**Work order:**
Read the data, and whenever a line holds the word "exec", report that line.

---

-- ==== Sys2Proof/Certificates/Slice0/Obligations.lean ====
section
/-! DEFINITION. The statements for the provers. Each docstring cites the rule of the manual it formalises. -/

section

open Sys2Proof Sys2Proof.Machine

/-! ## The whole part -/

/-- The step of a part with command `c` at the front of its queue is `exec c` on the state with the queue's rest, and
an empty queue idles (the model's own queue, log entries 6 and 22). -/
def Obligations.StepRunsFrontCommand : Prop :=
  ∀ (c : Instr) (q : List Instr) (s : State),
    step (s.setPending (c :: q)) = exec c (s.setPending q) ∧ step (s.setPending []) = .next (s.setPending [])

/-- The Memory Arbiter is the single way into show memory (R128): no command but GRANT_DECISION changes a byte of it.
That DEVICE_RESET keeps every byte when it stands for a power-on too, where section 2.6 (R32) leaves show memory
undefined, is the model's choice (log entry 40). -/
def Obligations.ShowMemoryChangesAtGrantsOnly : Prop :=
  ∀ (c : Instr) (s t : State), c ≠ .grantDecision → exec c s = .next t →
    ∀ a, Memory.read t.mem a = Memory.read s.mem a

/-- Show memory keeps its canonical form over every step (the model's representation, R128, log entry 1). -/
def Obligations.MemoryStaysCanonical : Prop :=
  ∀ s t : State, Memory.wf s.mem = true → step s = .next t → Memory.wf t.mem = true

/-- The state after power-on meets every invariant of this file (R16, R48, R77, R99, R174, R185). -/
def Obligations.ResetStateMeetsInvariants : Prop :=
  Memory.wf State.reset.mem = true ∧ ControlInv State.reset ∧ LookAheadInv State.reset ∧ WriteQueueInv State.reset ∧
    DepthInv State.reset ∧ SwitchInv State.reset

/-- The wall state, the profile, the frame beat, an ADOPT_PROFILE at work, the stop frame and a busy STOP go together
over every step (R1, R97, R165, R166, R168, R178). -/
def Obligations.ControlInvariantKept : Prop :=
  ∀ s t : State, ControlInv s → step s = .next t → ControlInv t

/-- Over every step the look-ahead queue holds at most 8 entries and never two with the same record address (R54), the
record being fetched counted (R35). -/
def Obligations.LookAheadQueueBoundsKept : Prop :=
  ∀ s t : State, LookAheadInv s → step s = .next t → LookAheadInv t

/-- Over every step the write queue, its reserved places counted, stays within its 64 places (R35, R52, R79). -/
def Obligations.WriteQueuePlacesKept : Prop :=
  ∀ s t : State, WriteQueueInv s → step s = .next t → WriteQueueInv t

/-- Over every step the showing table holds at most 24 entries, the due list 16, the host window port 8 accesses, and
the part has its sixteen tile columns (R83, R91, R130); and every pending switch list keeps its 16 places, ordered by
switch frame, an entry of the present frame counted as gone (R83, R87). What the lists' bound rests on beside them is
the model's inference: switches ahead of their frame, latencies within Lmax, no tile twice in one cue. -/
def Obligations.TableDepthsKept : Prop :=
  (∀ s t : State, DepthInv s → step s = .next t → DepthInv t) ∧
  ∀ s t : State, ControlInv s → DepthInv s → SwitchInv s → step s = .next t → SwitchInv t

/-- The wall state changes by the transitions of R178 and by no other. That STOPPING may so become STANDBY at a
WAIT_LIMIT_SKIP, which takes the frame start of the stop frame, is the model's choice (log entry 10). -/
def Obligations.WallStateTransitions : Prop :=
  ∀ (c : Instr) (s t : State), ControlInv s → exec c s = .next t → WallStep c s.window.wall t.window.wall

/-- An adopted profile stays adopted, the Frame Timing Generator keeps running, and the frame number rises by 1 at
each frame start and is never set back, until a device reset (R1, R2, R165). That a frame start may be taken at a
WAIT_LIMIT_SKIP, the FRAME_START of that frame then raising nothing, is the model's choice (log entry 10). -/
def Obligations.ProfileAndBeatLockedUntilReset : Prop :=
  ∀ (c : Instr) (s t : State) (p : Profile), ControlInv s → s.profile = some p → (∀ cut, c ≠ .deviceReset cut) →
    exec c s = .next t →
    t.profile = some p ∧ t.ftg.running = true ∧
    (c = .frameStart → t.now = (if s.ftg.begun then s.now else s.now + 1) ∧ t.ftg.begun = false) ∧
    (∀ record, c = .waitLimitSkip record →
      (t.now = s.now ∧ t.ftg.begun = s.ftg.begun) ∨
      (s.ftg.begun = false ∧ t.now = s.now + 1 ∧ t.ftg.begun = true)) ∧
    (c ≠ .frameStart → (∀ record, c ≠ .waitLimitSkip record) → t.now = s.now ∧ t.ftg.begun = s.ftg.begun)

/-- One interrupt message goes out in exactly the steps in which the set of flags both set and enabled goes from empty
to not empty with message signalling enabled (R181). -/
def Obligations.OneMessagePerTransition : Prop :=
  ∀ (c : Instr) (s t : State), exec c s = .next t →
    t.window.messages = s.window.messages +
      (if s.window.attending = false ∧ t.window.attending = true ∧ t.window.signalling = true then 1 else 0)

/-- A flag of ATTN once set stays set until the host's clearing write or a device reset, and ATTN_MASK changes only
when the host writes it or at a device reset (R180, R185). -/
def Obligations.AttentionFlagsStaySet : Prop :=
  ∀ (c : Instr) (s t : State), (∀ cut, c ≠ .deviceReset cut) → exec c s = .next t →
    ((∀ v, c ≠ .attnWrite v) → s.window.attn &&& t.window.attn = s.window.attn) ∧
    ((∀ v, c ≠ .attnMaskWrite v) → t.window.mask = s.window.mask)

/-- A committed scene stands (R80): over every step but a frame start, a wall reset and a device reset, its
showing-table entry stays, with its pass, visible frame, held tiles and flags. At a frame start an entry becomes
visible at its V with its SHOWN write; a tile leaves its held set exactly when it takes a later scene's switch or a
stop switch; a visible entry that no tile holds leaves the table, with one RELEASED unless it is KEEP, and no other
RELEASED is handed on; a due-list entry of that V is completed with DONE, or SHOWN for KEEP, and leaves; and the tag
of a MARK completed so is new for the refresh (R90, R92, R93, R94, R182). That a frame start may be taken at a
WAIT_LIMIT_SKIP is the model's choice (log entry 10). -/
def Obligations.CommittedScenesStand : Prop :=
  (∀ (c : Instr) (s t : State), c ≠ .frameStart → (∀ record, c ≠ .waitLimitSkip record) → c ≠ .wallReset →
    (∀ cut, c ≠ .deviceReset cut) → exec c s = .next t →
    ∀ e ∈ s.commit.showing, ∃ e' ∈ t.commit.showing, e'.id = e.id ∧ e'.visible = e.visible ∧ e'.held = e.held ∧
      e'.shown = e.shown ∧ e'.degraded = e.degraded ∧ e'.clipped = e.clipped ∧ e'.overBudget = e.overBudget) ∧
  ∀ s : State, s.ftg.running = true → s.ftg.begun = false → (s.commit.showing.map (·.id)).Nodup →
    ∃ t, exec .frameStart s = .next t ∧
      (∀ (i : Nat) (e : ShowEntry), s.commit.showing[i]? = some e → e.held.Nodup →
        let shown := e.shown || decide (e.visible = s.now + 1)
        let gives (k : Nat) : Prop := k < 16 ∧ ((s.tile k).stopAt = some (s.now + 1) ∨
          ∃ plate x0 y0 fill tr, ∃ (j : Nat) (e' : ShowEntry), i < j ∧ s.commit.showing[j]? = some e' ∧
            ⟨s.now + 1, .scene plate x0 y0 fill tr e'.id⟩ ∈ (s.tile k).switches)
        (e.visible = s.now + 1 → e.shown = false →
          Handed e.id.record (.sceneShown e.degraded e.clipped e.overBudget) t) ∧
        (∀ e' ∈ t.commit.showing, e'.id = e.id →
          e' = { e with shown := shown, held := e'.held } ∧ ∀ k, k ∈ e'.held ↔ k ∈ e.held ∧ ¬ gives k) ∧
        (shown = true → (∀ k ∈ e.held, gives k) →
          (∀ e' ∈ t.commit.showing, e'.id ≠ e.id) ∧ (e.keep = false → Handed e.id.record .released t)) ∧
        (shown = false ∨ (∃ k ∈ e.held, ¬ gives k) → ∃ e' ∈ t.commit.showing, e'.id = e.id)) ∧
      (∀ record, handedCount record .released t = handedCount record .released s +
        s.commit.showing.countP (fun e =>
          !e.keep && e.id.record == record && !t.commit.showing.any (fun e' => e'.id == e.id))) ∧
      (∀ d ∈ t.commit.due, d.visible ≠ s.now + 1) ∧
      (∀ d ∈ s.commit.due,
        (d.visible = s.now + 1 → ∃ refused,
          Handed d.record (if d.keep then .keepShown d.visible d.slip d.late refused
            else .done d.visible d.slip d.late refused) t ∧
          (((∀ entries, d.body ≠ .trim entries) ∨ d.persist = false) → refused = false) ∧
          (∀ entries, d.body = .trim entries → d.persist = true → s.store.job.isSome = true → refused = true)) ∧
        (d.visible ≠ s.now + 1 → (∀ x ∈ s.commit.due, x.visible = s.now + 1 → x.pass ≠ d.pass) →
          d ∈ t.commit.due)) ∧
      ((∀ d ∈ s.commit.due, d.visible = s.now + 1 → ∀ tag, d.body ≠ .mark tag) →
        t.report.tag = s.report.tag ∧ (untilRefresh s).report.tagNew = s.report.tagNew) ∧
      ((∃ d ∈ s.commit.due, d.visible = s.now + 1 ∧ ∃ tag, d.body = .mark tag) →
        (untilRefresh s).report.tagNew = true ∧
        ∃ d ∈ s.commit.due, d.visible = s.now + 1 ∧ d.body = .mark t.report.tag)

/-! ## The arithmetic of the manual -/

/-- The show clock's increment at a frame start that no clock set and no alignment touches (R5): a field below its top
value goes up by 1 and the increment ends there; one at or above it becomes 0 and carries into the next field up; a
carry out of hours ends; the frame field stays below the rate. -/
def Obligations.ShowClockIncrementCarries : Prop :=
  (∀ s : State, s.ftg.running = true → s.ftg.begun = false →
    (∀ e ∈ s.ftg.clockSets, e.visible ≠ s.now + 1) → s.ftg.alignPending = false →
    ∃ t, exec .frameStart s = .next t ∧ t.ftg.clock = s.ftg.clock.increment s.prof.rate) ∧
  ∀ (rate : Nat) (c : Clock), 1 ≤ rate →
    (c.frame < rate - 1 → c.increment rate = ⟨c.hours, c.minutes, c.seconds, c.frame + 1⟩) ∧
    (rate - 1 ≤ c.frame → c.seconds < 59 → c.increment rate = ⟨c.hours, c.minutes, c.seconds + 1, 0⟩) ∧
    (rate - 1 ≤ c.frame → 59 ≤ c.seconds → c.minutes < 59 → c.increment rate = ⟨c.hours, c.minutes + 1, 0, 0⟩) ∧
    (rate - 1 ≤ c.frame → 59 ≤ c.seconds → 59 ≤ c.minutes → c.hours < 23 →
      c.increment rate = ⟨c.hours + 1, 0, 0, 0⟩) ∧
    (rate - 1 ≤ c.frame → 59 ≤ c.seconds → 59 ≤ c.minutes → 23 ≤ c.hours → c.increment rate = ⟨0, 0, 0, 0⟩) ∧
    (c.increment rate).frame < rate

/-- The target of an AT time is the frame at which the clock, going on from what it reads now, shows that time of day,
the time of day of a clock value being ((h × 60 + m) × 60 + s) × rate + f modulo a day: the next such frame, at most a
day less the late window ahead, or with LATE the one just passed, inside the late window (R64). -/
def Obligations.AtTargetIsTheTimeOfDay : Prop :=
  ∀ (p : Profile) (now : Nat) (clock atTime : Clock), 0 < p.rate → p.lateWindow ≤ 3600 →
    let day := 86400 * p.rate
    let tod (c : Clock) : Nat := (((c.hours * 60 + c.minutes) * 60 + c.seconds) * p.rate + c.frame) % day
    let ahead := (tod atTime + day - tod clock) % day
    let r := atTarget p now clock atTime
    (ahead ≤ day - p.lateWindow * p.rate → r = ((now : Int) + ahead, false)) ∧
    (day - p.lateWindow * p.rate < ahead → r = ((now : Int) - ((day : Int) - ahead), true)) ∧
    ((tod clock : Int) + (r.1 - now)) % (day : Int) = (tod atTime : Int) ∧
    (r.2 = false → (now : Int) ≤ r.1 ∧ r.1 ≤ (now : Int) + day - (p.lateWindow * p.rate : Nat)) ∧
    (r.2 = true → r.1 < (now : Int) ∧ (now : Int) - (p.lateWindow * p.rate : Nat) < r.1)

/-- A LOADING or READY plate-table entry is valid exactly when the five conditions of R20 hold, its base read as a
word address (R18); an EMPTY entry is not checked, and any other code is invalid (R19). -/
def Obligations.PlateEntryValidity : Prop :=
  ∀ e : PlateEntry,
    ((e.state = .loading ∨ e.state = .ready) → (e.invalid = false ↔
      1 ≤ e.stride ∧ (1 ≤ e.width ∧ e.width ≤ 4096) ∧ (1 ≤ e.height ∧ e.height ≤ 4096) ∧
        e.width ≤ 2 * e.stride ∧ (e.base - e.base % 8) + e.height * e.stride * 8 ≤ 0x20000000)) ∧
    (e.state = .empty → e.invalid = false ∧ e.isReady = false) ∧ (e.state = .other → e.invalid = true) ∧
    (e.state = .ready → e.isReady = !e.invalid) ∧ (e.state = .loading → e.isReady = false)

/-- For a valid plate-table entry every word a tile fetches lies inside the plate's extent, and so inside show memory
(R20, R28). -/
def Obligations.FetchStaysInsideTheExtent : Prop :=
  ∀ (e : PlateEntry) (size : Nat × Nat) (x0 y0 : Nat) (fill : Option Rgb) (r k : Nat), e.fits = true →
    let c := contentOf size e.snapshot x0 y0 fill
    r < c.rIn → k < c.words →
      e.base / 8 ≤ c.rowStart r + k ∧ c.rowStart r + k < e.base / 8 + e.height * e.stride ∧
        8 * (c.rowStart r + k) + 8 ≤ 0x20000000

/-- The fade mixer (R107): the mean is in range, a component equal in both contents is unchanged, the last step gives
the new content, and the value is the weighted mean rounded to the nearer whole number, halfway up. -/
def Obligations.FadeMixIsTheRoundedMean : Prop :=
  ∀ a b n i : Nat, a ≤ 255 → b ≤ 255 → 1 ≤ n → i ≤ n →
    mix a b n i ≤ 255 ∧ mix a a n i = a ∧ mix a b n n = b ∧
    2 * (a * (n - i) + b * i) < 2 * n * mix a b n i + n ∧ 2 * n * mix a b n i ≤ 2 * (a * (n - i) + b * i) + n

---

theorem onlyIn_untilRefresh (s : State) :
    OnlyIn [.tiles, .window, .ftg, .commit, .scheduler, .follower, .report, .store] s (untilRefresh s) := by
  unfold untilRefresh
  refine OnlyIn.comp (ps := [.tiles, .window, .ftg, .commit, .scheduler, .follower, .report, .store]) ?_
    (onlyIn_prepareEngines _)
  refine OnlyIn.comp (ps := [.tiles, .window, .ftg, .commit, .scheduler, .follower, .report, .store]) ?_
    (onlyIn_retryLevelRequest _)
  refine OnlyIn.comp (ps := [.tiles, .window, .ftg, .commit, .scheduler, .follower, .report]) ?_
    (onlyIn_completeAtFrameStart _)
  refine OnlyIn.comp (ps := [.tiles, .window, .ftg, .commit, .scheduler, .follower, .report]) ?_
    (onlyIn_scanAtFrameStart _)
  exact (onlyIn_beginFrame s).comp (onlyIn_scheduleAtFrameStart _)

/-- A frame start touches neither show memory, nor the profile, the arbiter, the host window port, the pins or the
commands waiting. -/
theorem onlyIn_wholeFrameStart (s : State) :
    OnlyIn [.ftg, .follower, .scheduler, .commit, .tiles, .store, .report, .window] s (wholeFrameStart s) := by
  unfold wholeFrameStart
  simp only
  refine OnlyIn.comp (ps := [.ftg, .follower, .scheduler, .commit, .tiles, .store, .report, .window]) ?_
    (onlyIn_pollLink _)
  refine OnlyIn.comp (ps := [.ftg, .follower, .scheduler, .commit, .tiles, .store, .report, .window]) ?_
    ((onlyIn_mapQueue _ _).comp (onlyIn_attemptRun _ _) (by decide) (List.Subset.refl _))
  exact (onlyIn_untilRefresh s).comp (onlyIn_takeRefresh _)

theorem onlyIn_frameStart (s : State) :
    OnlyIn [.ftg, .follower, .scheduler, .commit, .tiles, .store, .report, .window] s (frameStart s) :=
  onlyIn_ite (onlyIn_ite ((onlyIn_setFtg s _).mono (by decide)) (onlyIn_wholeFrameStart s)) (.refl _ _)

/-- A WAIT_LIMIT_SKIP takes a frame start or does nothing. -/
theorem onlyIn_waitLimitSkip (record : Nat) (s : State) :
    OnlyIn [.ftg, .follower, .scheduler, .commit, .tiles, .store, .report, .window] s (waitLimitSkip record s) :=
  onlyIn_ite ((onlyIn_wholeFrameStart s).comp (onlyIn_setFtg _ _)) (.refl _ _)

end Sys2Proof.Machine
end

---

**Completed exercise:**
/-- The step of a part with command `c` at the front of its queue is `exec c` on the state with the queue's rest, and
    step (s.setPending (c :: q)) = exec c (s.setPending q) ∧ step (s.setPending []) = .next (s.setPending [])
  ∀ (c : Instr) (s t : State), c ≠ .grantDecision → exec c s = .next t →
  ∀ (c : Instr) (s t : State), ControlInv s → exec c s = .next t → WallStep c s.window.wall t.window.wall
    exec c s = .next t →
  ∀ (c : Instr) (s t : State), exec c s = .next t →
  ∀ (c : Instr) (s t : State), (∀ cut, c ≠ .deviceReset cut) → exec c s = .next t →
    (∀ cut, c ≠ .deviceReset cut) → exec c s = .next t →
    ∃ t, exec .frameStart s = .next t ∧
    ∃ t, exec .frameStart s = .next t ∧ t.ftg.clock = s.ftg.clock.increment s.prof.rate) ∧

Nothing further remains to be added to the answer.